Washington President Bush promised Wednesday that Washington "will do everything it can" to help Southern Californians fearing the worst from wildfires blazing through canyons and neighborhoods for a fourth straight day.
"Americans all across this land care deeply about them," the president said after a special Cabinet meeting on the crisis. "We're concerned about their safety. We're concerned about their property."
Officials throughout the Bush administration talked in blunt terms about offering more in this disaster than the feeble reaction that followed Hurricane Katrina. That storm blew ashore in August 2005, delivering a sharp blow to Bush's presidency and devastating a region whose misery still continues largely unabated two years later.
The California fires are the first disaster since then that begins to approach the scale of Katrina. The White House was determined to convey a picture of a speedy and effective response, and seemed resigned to comparisons despite the different circumstances of the two crises - for instance the relative poverty of the Katrina victims and the hurricane's much more comprehensive reach.
Since Sunday, the fires have charred about 426,000 acres and caused at least a half-million people to evacuate.

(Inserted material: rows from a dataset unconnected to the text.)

-- ==== Sys2Proof/Proofs/Verdicts.lean ====
section
/-! SUPPORT. The verdict on a lot: its checks in order, and what an applied verdict does (R47, R48). -/

namespace Sys2Proof.Machine

section
variable {i : VerdictItems} {l : Lot} {q : Plant} {b : Books} {p : Part}

/-! ## The checks (R47) -/

theorem verdictRange_iff (i : VerdictItems) :
    verdictRange i = true ↔ (i.sample = 1 ∨ i.sample = 2) ∧ i.conc ≤ 30000 ∧ i.ph ≤ 140 := by
  simp [verdictRange]

/-- A lot past its verdict. -/
theorem past_verdict_iff (h : ¬ (l.state = .filling ∨ l.state = .settling ∨ l.state = .sampling)) :
    l.state ≠ .awaitingVerdict ↔ l.state = .cleared ∨ l.state = .discharging ∨ l.state = .suspended ∨
      l.state = .rejected ∨ l.state = .returning := by
  revert h
  cases l.state <;> simp

theorem verdictRefusal_eq (i : VerdictItems) (l : Lot) (g : Gate) : verdictRefusal i l g =
    if i.sample < l.sampleNumber then some .late
    else if l.state = .filling ∨ l.state = .settling ∨ l.state = .sampling then some .wrongState
    else if l.sampleNumber < i.sample then some .badValue
    else if l.state = .cleared ∨ l.state = .discharging ∨ l.state = .suspended ∨ l.state = .rejected ∨
      l.state = .returning then some .late
    else if g.limits.concLimit = none ∨ g.limits.phBand = none then some .wrongState
    else none := by
  unfold verdictRefusal
  refine ite_of_iff Iff.rfl rfl ?_
  by_cases early : l.state = .filling ∨ l.state = .settling ∨ l.state = .sampling
  · rw [if_pos early, if_pos early]
  · rw [if_neg early, if_neg early]
    exact ite_of_iff Iff.rfl rfl (ite_of_iff (past_verdict_iff early) rfl
      (ite_of_iff (by simp only [Bool.or_eq_true, Option.isNone_iff_eq_none]) rfl rfl))

theorem takeVerdict_bad (hm : q.part.ctl.mode.inService = true) (h : verdictRange i = false) :
    takeVerdict i q = refuse .badValue q := by
  rw [takeVerdict, inService_in _ q hm]
  simp only [h, Bool.not_false, if_true]

theorem takeVerdict_closed (hm : q.part.ctl.mode.inService = true) (h : verdictRange i = true)
    (hc : ∃ c ∈ q.part.lot.closed, c.number = i.lot) : takeVerdict i q = refuse .late q := by
  have late : q.part.lot.closed.any (fun c => decide (c.number = i.lot)) = true := by simpa using hc
  rw [takeVerdict, inService_in _ q hm]
  simp only [h, late, Bool.not_true, Bool.false_eq_true, if_false, if_true]

theorem takeVerdict_none (hm : q.part.ctl.mode.inService = true) (h : verdictRange i = true)
    (hc : ∀ c ∈ q.part.lot.closed, c.number ≠ i.lot) (hl : findLot i.lot q.part = none) :
    takeVerdict i q = refuse .noSuch q := by
  have open_ : q.part.lot.closed.any (fun c => decide (c.number = i.lot)) = false := by simpa using hc
  rw [takeVerdict, inService_in _ q hm]
  simp only [h, open_, hl, Bool.not_true, Bool.false_eq_true, if_false]

theorem takeVerdict_refused {st : Status} (hm : q.part.ctl.mode.inService = true) (h : verdictRange i = true)
    (hc : ∀ c ∈ q.part.lot.closed, c.number ≠ i.lot) (hl : findLot i.lot q.part = some l)
    (hr : verdictRefusal i l q.part.gate = some st) : takeVerdict i q = refuse st q := by
  have open_ : q.part.lot.closed.any (fun c => decide (c.number = i.lot)) = false := by simpa using hc
  rw [takeVerdict, inService_in _ q hm]
  simp only [h, open_, hl, hr, Bool.not_true, Bool.false_eq_true, if_false]

theorem takeVerdict_applies (hm : q.part.ctl.mode.inService = true) (h : verdictRange i = true)
    (hc : ∀ c ∈ q.part.lot.closed, c.number ≠ i.lot) (hl : findLot i.lot q.part = some l)
    (hr : verdictRefusal i l q.part.gate = none) : takeVerdict i q = applyVerdict i l q := by
  have open_ : q.part.lot.closed.any (fun c => decide (c.number = i.lot)) = false := by simpa using hc
  rw [takeVerdict, inService_in _ q hm]
  simp only [h, open_, hl, hr, Bool.not_true, Bool.false_eq_true, if_false]

/-! ## An applied verdict (R48) -/

/-- A lot as its verdict marks it. -/
def markedLot (i : VerdictItems) (x : Lot) : Lot :=
  { x with measuredConc := some i.conc, measuredPh := some i.ph, verdict := some i.result, timer := none }

def marked (i : VerdictItems) (p : Part) : Part := updLot i.lot (markedLot i) p

theorem findLot_marked (h : findLot i.lot p = some l) : findLot i.lot (marked i p) = some (markedLot i l) := by
  rw [marked, findLot_updLot i.lot (markedLot i) p (fun _ => rfl), h]
  rfl

/-- A verdict that clears the lot. -/
def passes (i : VerdictItems) (g : Gate) : Prop :=
  i.result = .pass ∧ concWithin g.limits i.conc = true ∧ phWithin g.limits i.ph = true

theorem applyVerdict_eq (i : VerdictItems) (l : Lot) (q : Plant) : applyVerdict i l q =
    (⟨q.books.book (.massCorrection l.vessel i.conc),
      afterBooking q.books (q.books.book (.massCorrection l.vessel i.conc)) [l.vessel] none none
        (verdictTaken i l (q.books.book (.massCorrection l.vessel i.conc)) q.part)⟩,
      { status := .ok, items := .lotTook (verdictState i q.part.gate) }) := by
  simp only [applyVerdict, bookAndTell, Booking.vessels]

theorem verdictState_passes (h : passes i p.gate) : verdictState i p.gate = .cleared := if_pos h

theorem verdictState_fails (h : ¬ passes i p.gate) : verdictState i p.gate = .rejected := if_neg h

theorem verdictTaken_eq (i : VerdictItems) (l : Lot) (b : Books) (p : Part) : verdictTaken i l b p =
    if i.result = .fail then reexamineNeeds b (rejectLot i.lot (some .lab) .lab (marked i p))
    else if concWithin p.gate.limits i.conc && phWithin p.gate.limits i.ph then
      if l.held then clearLot i.lot .pass (marked i p) else selectLot b (clearLot i.lot .pass (marked i p))
    else reexamineNeeds b (rejectLot i.lot (some .limit) .limit (marked i p)) := rfl

theorem verdictTaken_passes (h : passes i p.gate) : verdictTaken i l b p =
    if l.held then clearLot i.lot .pass (marked i p) else selectLot b (clearLot i.lot .pass (marked i p)) := by
  obtain ⟨pass, conc, ph⟩ := h
  simp [verdictTaken_eq, pass, conc, ph]

theorem verdictTaken_fails (h : ¬ passes i p.gate) : verdictTaken i l b p =
    reexamineNeeds b (rejectLot i.lot (some (if i.result = .fail then .lab else .limit))
      (if i.result = .fail then .lab else .limit) (marked i p)) := by
  by_cases fail : i.result = .fail
  · simp [verdictTaken_eq, fail]
  · have pass : i.result = .pass := by
      revert fail
      cases i.result <;> simp
    have outside : (concWithin p.gate.limits i.conc && phWithin p.gate.limits i.ph) = false := by
      rw [← Bool.not_eq_true, Bool.and_eq_true]
      exact fun within => h ⟨pass, within⟩
    simp [verdictTaken_eq, fail, outside]

theorem clearLot_held_gate {n : Nat} {r : LotReason} (h : findLot n p = some l) (held : l.held = true) :
    (clearLot n r p).gate = p.gate := by
  obtain ⟨lot, link, e⟩ := clearLot_held h held r
  rw [e]

/-- A lot cleared held, on an ordinary HOLD vessel, brings nothing after it. -/
theorem afterBooking_cleared_held {b : Books} (h : findLot i.lot p = some l) (held : l.held = true)
    (role : (vesselRec p l.vessel).role = .hold) (water : 0 < (b.vessel l.vessel).volume)
    (sources : ∀ m ∈ p.mov.entries, sourceVolume b m.source ≠ some 0)
    (frame : hasFrame .vesselOverflow (.vessel l.vessel) p = false) :
    afterBooking b (b.book (.massCorrection l.vessel i.conc)) [l.vessel] none none
      (clearLot i.lot .pass (marked i p)) = clearLot i.lot .pass (marked i p) := by
  obtain ⟨lot, link, e⟩ := clearLot_held (findLot_marked h) held .pass
  refine afterBooking_massCorrection b l.vessel i.conc ?_ water ?_ ?_ <;> rw [e]
  · exact role
  · exact sources
  · exact frame

end

/-- Settles O35: the checks, then the verdict by whether it passes and whether the lot is held. -/
theorem verdictIsCheckedAndApplied : Obligations.VerdictIsCheckedAndApplied := by
  refine ⟨fun n i s hs => ⟨fun h => request_told hs.1 (takeVerdict_bad (q := ⟨s.books, s.begun⟩) hs.2 h),
    fun h hc => request_told hs.1 (takeVerdict_closed (q := ⟨s.books, s.begun⟩) hs.2 h hc),
    fun h hc hl => request_told hs.1 (takeVerdict_none (q := ⟨s.books, s.begun⟩) hs.2 h hc hl),
    fun l h hc hl => ⟨fun st hr => request_told hs.1 (takeVerdict_refused (q := ⟨s.books, s.begun⟩) hs.2 h hc hl hr),
      fun hr => ?_⟩⟩, fun i l g => ⟨verdictRange_iff i, verdictRefusal_eq i l g⟩, fun b v conc => ⟨?_, ?_⟩⟩
  · intro booked mark passed cleared answeredAfter
    have gate : s.begun.gate = s.part.gate := rfl
    have found : findLot i.lot mark = some (markedLot i l) := findLot_marked (p := s.begun) hl
    have applied {p : Part} {st : LotState} (ht : verdictTaken i l booked s.begun = p)
        (hst : verdictState i s.begun.gate = st) : exec (.verdict n i) s = .next (s.after booked
          ((afterBooking s.books booked [l.vessel] none none p).reply n 0x12
            { status := .ok, items := .lotTook st })) := by
      subst ht hst
      exact request_after hs.1 ((takeVerdict_applies (q := ⟨s.books, s.begun⟩) hs.2 h hc hl hr).trans
        (applyVerdict_eq i l ⟨s.books, s.begun⟩))
    refine ⟨fun hp held => ?_, fun hp held => ⟨?_, ?_, fun role water sources frame => ?_⟩, fun hp => ?_⟩
    · refine ⟨applied ((verdictTaken_passes (p := s.begun) hp).trans (if_neg (by simp [held])))
        (verdictState_passes (p := s.begun) hp), ?_⟩
      exact clearLot_free found held .pass
    · exact applied ((verdictTaken_passes (p := s.begun) hp).trans (if_pos held)) (verdictState_passes (p := s.begun) hp)
    · exact clearLot_held_gate found held
    · have kept := afterBooking_cleared_held (i := i) (p := s.begun) hl held role water sources frame
      have cleared_gate : cleared.gate = s.part.gate := clearLot_held_gate found held
      simp only [answeredAfter]
      rw [after_gate, reply_gate]
      exact (congrArg Part.gate kept).trans cleared_gate
    · exact applied (verdictTaken_fails (p := s.begun) hp) (verdictState_fails (p := s.begun) hp)
  · simp [Books.book, Books.vessel, Books.setVessel]
  · simp [Books.book, Books.vessel, Books.setVessel, Int.add_sub_assoc]

end Sys2Proof.Machine
end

And even as a dozen fires continued to burn and thousands of people sat in shelters wondering if their homes had been destroyed, officials began to look beyond the moment. San Diego County's director of emergency services, Ron Lane, said the fires have caused at least $1 billion in damage there alone.
Bush prepared to travel to the region today for a firsthand look at how the disaster is unfolding and how Washington's efforts to help are working. He also upped the government's engagement by signing a major disaster declaration for California.